Stored records
....

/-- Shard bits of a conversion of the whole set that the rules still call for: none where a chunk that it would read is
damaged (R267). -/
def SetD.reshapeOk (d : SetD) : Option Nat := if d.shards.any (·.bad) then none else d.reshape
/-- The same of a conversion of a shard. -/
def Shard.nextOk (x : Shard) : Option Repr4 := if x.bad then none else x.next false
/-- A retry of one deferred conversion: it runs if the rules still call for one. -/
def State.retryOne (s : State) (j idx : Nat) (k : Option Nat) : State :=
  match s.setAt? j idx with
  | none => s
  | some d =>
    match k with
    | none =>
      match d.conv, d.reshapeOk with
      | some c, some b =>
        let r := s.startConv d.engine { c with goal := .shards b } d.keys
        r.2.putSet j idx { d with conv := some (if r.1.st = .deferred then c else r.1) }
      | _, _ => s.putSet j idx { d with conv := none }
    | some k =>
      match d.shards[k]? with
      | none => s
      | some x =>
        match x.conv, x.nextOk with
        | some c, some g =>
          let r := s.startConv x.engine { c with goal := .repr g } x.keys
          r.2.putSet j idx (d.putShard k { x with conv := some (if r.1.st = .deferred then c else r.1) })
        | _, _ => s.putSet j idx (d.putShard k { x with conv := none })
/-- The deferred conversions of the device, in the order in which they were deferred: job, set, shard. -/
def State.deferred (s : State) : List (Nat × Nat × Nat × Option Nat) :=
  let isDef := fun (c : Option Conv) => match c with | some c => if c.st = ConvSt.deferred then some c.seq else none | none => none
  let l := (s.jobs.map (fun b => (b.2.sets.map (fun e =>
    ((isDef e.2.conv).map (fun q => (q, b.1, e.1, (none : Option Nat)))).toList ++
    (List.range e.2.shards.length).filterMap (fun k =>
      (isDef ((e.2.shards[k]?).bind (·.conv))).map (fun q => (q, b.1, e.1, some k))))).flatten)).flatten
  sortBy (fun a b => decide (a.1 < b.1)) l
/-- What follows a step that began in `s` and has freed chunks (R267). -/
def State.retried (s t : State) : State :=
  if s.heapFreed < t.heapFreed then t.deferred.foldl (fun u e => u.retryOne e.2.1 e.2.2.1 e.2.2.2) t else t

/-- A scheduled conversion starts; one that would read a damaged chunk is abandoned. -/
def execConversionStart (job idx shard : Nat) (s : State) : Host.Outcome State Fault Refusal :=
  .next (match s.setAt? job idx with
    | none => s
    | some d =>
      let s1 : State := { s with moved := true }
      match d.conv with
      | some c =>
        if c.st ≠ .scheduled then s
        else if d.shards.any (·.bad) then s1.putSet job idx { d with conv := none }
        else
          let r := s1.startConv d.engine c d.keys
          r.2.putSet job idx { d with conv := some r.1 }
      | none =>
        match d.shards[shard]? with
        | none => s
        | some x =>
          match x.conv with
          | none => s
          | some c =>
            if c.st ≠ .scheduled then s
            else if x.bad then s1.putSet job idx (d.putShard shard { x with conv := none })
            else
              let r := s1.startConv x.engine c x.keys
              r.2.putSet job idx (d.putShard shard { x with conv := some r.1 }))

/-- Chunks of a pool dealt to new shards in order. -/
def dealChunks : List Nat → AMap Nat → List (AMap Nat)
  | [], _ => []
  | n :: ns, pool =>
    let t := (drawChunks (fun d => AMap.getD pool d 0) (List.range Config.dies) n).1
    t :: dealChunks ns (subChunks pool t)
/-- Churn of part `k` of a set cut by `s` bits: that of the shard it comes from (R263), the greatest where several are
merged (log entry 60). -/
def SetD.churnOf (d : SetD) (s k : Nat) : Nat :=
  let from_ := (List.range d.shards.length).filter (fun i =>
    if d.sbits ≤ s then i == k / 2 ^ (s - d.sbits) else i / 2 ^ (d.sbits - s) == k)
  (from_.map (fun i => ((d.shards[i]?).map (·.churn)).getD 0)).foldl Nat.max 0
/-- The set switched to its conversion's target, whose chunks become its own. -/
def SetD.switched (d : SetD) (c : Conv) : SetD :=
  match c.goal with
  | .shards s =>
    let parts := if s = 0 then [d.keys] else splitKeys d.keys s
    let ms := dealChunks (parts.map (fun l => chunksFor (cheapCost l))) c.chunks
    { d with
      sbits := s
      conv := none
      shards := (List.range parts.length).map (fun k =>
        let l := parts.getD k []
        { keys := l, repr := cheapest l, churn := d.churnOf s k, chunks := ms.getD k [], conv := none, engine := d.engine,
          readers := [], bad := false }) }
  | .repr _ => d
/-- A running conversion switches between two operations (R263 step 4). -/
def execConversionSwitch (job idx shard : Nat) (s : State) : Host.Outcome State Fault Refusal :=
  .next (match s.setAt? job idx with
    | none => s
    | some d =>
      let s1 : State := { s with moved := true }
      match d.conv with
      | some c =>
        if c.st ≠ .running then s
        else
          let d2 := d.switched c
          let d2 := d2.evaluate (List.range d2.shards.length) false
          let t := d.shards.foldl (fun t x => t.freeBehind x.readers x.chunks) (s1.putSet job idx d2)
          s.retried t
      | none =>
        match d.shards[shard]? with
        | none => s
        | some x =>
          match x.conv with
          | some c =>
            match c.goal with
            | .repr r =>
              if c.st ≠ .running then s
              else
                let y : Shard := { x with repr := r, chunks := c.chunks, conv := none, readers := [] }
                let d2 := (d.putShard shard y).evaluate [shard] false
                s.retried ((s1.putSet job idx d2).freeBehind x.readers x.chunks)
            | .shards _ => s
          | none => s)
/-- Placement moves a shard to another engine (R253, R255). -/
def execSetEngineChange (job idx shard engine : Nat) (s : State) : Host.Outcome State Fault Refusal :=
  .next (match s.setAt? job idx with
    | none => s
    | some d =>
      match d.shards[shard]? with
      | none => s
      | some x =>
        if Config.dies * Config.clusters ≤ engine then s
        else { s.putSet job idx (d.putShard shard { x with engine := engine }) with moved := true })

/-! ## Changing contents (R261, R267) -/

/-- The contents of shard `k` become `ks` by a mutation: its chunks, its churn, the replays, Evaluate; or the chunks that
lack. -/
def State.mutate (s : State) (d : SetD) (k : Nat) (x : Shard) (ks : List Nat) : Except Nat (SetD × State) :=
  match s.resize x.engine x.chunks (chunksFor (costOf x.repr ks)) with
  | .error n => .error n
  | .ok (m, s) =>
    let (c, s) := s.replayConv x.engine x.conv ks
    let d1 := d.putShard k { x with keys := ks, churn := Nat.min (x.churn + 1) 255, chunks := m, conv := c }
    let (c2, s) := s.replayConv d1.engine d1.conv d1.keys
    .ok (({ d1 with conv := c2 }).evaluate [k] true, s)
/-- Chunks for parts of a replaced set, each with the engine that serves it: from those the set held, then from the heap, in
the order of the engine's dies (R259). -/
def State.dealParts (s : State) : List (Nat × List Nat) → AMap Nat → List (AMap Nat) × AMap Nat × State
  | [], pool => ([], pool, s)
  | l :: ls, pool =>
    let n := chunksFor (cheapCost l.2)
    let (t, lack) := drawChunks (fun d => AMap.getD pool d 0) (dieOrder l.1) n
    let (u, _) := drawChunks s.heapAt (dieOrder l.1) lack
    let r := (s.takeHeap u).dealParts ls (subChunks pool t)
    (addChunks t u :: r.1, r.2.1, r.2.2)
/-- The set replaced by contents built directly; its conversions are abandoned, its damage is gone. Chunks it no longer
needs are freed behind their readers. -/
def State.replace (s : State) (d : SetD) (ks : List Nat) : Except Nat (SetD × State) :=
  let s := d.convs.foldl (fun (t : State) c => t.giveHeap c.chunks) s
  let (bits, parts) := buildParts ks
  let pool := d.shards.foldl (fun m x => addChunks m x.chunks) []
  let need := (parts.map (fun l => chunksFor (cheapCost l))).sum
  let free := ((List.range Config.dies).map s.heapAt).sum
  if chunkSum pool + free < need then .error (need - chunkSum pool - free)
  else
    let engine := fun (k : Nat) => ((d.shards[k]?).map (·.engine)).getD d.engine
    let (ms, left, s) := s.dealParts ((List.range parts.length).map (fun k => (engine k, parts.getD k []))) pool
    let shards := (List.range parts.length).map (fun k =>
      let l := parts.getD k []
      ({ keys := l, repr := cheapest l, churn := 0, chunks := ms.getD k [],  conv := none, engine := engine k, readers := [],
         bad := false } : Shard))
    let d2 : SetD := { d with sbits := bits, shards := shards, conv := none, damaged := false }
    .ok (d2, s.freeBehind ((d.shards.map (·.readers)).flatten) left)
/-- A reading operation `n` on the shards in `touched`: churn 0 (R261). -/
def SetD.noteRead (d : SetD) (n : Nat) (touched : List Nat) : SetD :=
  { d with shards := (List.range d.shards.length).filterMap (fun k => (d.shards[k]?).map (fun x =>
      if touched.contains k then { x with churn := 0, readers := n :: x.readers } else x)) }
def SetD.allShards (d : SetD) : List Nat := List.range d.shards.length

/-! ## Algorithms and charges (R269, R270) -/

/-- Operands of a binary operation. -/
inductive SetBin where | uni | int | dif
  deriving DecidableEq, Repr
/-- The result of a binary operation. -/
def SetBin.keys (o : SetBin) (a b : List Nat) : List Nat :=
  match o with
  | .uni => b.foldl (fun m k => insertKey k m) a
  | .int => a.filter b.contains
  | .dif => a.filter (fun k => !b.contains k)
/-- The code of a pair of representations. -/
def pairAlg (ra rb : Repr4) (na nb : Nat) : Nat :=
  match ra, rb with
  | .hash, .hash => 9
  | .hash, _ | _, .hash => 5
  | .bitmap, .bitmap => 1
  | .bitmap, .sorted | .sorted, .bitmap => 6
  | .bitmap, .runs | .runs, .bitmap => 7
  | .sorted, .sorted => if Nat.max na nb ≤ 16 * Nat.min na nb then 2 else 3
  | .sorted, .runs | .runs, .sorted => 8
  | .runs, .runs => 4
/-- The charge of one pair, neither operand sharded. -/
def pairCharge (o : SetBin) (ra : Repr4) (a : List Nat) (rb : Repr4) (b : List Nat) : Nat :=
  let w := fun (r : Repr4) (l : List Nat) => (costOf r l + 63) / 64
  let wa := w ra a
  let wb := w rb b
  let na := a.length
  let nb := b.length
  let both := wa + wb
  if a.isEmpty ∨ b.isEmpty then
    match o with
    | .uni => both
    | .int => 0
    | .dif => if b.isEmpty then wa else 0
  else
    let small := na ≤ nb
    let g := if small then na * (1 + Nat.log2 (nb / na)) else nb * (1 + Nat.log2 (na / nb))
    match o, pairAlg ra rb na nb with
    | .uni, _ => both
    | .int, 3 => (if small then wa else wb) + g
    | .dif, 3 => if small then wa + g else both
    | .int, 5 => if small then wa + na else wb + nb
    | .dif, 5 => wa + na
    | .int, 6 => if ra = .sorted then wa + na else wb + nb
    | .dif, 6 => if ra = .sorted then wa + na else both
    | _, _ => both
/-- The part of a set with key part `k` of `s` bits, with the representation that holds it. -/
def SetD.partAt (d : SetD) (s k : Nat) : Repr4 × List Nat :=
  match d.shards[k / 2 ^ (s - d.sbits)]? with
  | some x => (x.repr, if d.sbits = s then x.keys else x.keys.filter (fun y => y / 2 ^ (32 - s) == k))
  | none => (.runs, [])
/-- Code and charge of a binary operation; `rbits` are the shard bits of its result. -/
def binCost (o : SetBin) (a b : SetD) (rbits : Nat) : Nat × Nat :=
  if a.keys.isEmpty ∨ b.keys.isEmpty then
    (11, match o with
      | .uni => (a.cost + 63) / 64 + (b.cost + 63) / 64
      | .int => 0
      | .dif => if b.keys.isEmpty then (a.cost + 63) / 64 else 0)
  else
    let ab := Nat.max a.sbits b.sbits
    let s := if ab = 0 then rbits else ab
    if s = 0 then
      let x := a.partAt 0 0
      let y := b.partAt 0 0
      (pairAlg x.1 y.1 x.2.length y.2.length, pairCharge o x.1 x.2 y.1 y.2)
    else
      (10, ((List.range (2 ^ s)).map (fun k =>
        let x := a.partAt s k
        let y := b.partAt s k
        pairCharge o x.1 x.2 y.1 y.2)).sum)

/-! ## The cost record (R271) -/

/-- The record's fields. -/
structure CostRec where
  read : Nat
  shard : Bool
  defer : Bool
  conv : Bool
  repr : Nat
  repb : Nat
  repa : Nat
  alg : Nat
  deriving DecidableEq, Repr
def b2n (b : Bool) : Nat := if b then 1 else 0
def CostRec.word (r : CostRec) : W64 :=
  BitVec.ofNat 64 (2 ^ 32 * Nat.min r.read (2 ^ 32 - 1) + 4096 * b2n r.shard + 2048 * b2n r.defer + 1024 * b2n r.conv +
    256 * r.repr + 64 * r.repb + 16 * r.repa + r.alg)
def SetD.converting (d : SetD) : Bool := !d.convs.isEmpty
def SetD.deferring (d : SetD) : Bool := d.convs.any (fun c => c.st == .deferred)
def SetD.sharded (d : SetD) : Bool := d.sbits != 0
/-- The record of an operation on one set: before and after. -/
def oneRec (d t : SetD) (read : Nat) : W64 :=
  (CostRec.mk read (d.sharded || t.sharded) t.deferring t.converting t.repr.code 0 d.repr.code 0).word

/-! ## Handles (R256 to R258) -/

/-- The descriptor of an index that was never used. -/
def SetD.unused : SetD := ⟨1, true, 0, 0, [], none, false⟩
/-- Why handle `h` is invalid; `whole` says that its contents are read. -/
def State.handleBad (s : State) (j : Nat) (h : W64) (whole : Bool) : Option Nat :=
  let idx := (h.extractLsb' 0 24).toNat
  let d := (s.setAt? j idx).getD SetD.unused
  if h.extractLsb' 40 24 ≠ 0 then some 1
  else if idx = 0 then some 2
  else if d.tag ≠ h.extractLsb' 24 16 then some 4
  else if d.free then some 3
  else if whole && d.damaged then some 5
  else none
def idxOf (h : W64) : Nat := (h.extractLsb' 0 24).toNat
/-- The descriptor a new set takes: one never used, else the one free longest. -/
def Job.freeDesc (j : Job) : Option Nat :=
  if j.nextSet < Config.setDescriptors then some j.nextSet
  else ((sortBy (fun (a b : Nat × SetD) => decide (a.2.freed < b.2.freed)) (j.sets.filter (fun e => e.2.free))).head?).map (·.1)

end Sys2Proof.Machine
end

....

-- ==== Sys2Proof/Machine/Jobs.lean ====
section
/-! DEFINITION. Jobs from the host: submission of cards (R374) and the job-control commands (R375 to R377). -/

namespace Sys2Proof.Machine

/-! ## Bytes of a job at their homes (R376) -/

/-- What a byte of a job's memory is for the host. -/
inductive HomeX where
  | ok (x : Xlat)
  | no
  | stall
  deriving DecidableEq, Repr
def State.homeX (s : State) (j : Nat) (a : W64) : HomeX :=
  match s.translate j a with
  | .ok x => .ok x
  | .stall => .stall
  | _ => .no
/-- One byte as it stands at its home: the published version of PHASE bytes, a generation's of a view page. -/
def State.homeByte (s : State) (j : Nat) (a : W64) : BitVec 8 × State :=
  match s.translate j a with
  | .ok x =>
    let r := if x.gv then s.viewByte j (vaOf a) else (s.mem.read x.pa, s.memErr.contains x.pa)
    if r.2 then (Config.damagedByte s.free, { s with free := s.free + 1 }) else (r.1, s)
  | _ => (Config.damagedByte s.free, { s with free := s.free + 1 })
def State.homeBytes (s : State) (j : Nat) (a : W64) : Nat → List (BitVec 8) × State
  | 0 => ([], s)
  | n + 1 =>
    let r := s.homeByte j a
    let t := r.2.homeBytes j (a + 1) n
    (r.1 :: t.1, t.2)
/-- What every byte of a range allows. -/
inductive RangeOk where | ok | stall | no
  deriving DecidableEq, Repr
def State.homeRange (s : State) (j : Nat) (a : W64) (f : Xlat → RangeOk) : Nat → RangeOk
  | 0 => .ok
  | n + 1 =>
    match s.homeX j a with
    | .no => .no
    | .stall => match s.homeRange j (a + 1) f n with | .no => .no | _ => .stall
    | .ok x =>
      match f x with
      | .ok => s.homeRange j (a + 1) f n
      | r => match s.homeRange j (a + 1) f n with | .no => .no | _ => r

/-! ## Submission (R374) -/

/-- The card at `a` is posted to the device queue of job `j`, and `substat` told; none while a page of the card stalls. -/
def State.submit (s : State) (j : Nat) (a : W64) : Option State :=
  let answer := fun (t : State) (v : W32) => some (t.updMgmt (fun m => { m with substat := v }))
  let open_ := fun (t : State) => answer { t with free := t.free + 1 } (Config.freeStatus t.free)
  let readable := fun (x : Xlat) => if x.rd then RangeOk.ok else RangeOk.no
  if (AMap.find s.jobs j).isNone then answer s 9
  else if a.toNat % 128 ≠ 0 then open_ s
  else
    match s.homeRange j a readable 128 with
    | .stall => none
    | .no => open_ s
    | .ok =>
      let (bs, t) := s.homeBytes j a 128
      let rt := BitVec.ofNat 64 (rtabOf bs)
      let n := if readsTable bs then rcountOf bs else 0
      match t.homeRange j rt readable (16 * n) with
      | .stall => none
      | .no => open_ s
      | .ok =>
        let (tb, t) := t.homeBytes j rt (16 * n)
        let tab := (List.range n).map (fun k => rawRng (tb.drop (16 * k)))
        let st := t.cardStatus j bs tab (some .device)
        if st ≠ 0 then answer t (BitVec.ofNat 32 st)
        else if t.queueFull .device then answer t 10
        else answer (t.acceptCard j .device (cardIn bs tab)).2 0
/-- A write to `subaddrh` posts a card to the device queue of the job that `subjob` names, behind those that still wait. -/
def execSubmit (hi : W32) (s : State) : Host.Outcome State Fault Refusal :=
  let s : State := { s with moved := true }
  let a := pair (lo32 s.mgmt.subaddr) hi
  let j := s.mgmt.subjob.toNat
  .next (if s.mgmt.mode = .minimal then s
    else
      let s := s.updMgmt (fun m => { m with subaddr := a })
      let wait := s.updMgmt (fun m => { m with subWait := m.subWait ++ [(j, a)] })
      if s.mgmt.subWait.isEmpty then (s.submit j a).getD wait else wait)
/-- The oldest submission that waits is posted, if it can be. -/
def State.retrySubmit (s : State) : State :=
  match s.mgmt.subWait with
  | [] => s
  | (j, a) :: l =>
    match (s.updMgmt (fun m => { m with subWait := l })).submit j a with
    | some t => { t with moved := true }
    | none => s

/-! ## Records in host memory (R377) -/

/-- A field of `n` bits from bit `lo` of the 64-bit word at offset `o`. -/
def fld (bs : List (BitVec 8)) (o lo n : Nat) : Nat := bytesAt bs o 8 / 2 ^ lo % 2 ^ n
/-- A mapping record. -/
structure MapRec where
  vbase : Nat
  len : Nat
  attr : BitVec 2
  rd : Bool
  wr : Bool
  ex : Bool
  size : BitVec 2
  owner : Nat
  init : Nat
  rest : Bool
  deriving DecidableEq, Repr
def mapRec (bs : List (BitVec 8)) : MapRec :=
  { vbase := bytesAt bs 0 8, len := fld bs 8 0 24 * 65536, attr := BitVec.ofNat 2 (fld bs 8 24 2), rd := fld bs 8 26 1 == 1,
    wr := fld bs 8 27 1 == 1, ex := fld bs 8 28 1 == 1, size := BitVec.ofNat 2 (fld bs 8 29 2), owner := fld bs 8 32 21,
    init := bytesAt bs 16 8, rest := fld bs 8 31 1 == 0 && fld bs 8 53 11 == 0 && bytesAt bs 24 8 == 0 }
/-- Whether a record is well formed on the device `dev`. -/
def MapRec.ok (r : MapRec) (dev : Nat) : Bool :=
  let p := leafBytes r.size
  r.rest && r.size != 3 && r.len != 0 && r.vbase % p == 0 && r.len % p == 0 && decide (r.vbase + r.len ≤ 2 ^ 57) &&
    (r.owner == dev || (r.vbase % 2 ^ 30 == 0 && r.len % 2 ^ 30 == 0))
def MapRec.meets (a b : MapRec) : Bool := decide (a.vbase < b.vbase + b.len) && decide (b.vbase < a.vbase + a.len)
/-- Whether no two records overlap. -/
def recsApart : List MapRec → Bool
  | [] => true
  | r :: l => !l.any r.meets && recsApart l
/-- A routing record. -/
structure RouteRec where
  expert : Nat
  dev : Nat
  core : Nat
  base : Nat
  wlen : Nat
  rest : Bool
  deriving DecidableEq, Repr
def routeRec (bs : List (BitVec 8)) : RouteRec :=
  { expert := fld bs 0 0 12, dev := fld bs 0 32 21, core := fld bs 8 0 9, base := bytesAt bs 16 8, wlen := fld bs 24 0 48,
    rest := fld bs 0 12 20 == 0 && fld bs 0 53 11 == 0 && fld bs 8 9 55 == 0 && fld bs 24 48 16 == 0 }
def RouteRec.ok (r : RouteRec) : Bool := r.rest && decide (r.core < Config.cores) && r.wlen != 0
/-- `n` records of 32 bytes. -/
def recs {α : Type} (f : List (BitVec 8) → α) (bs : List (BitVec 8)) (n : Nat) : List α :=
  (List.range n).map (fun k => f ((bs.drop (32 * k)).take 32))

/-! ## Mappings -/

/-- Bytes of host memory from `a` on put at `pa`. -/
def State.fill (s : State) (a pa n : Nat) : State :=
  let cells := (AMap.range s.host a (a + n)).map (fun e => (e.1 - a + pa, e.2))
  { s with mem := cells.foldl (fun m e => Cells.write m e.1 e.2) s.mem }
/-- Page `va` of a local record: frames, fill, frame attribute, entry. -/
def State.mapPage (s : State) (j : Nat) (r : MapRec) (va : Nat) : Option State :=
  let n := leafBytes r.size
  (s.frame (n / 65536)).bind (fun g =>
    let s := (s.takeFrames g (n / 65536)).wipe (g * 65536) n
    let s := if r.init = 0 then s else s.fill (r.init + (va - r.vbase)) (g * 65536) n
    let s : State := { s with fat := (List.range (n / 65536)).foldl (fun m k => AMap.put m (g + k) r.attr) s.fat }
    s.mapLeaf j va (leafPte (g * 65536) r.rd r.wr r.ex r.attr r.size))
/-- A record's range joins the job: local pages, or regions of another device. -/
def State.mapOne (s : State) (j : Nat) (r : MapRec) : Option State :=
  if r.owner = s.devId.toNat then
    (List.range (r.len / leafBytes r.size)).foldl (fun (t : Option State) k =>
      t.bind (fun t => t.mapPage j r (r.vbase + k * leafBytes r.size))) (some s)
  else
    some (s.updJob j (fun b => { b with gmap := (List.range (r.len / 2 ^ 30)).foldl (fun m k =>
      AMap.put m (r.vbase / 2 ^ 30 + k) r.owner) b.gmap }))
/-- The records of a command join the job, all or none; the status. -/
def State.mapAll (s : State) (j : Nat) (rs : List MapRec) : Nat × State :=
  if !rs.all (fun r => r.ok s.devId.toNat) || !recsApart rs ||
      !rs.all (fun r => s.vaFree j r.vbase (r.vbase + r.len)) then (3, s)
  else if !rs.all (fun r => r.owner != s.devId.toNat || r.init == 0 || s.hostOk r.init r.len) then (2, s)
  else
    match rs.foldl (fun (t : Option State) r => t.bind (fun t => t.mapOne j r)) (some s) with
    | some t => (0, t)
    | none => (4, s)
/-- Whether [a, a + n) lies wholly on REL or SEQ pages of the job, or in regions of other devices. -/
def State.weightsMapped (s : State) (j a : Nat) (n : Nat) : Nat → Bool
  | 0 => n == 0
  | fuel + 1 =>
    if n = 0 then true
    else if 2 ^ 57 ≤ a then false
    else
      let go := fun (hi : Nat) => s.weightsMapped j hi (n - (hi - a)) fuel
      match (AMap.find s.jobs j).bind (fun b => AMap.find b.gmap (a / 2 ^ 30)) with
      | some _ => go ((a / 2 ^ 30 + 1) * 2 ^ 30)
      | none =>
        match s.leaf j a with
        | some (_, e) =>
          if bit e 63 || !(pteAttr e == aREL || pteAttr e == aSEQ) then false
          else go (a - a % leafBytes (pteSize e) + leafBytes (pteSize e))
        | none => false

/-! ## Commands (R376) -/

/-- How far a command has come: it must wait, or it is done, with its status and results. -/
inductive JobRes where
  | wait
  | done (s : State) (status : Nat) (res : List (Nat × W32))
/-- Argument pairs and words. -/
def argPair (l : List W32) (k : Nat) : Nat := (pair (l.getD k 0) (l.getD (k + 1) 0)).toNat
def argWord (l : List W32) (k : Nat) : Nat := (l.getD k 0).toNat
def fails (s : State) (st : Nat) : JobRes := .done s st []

....

The answer is the lines above between the line holding "let rt := BitVec.ofNat 64 (rtabOf bs)" and the line holding "def mapRec (bs", inclusive, each written out exactly, and no others.

      let rt := BitVec.ofNat 64 (rtabOf bs)
      let n := if readsTable bs then rcountOf bs else 0
      match t.homeRange j rt readable (16 * n) with
      | .stall => none
      | .no => open_ s
      | .ok =>
        let (tb, t) := t.homeBytes j rt (16 * n)
        let tab := (List.range n).map (fun k => rawRng (tb.drop (16 * k)))
        let st := t.cardStatus j bs tab (some .device)
        if st ≠ 0 then answer t (BitVec.ofNat 32 st)
        else if t.queueFull .device then answer t 10
        else answer (t.acceptCard j .device (cardIn bs tab)).2 0
/-- A write to `subaddrh` posts a card to the device queue of the job that `subjob` names, behind those that still wait. -/
def execSubmit (hi : W32) (s : State) : Host.Outcome State Fault Refusal :=
  let s : State := { s with moved := true }
  let a := pair (lo32 s.mgmt.subaddr) hi
  let j := s.mgmt.subjob.toNat
  .next (if s.mgmt.mode = .minimal then s
    else
      let s := s.updMgmt (fun m => { m with subaddr := a })
      let wait := s.updMgmt (fun m => { m with subWait := m.subWait ++ [(j, a)] })
      if s.mgmt.subWait.isEmpty then (s.submit j a).getD wait else wait)
/-- The oldest submission that waits is posted, if it can be. -/
def State.retrySubmit (s : State) : State :=
  match s.mgmt.subWait with
  | [] => s
  | (j, a) :: l =>
    match (s.updMgmt (fun m => { m with subWait := l })).submit j a with
    | some t => { t with moved := true }
    | none => s

/-! ## Records in host memory (R377) -/

/-- A field of `n` bits from bit `lo` of the 64-bit word at offset `o`. -/
def fld (bs : List (BitVec 8)) (o lo n : Nat) : Nat := bytesAt bs o 8 / 2 ^ lo % 2 ^ n
/-- A mapping record. -/
structure MapRec where
  vbase : Nat
  len : Nat
  attr : BitVec 2
  rd : Bool
  wr : Bool
  ex : Bool
  size : BitVec 2
  owner : Nat
  init : Nat
  rest : Bool
  deriving DecidableEq, Repr
def mapRec (bs : List (BitVec 8)) : MapRec :=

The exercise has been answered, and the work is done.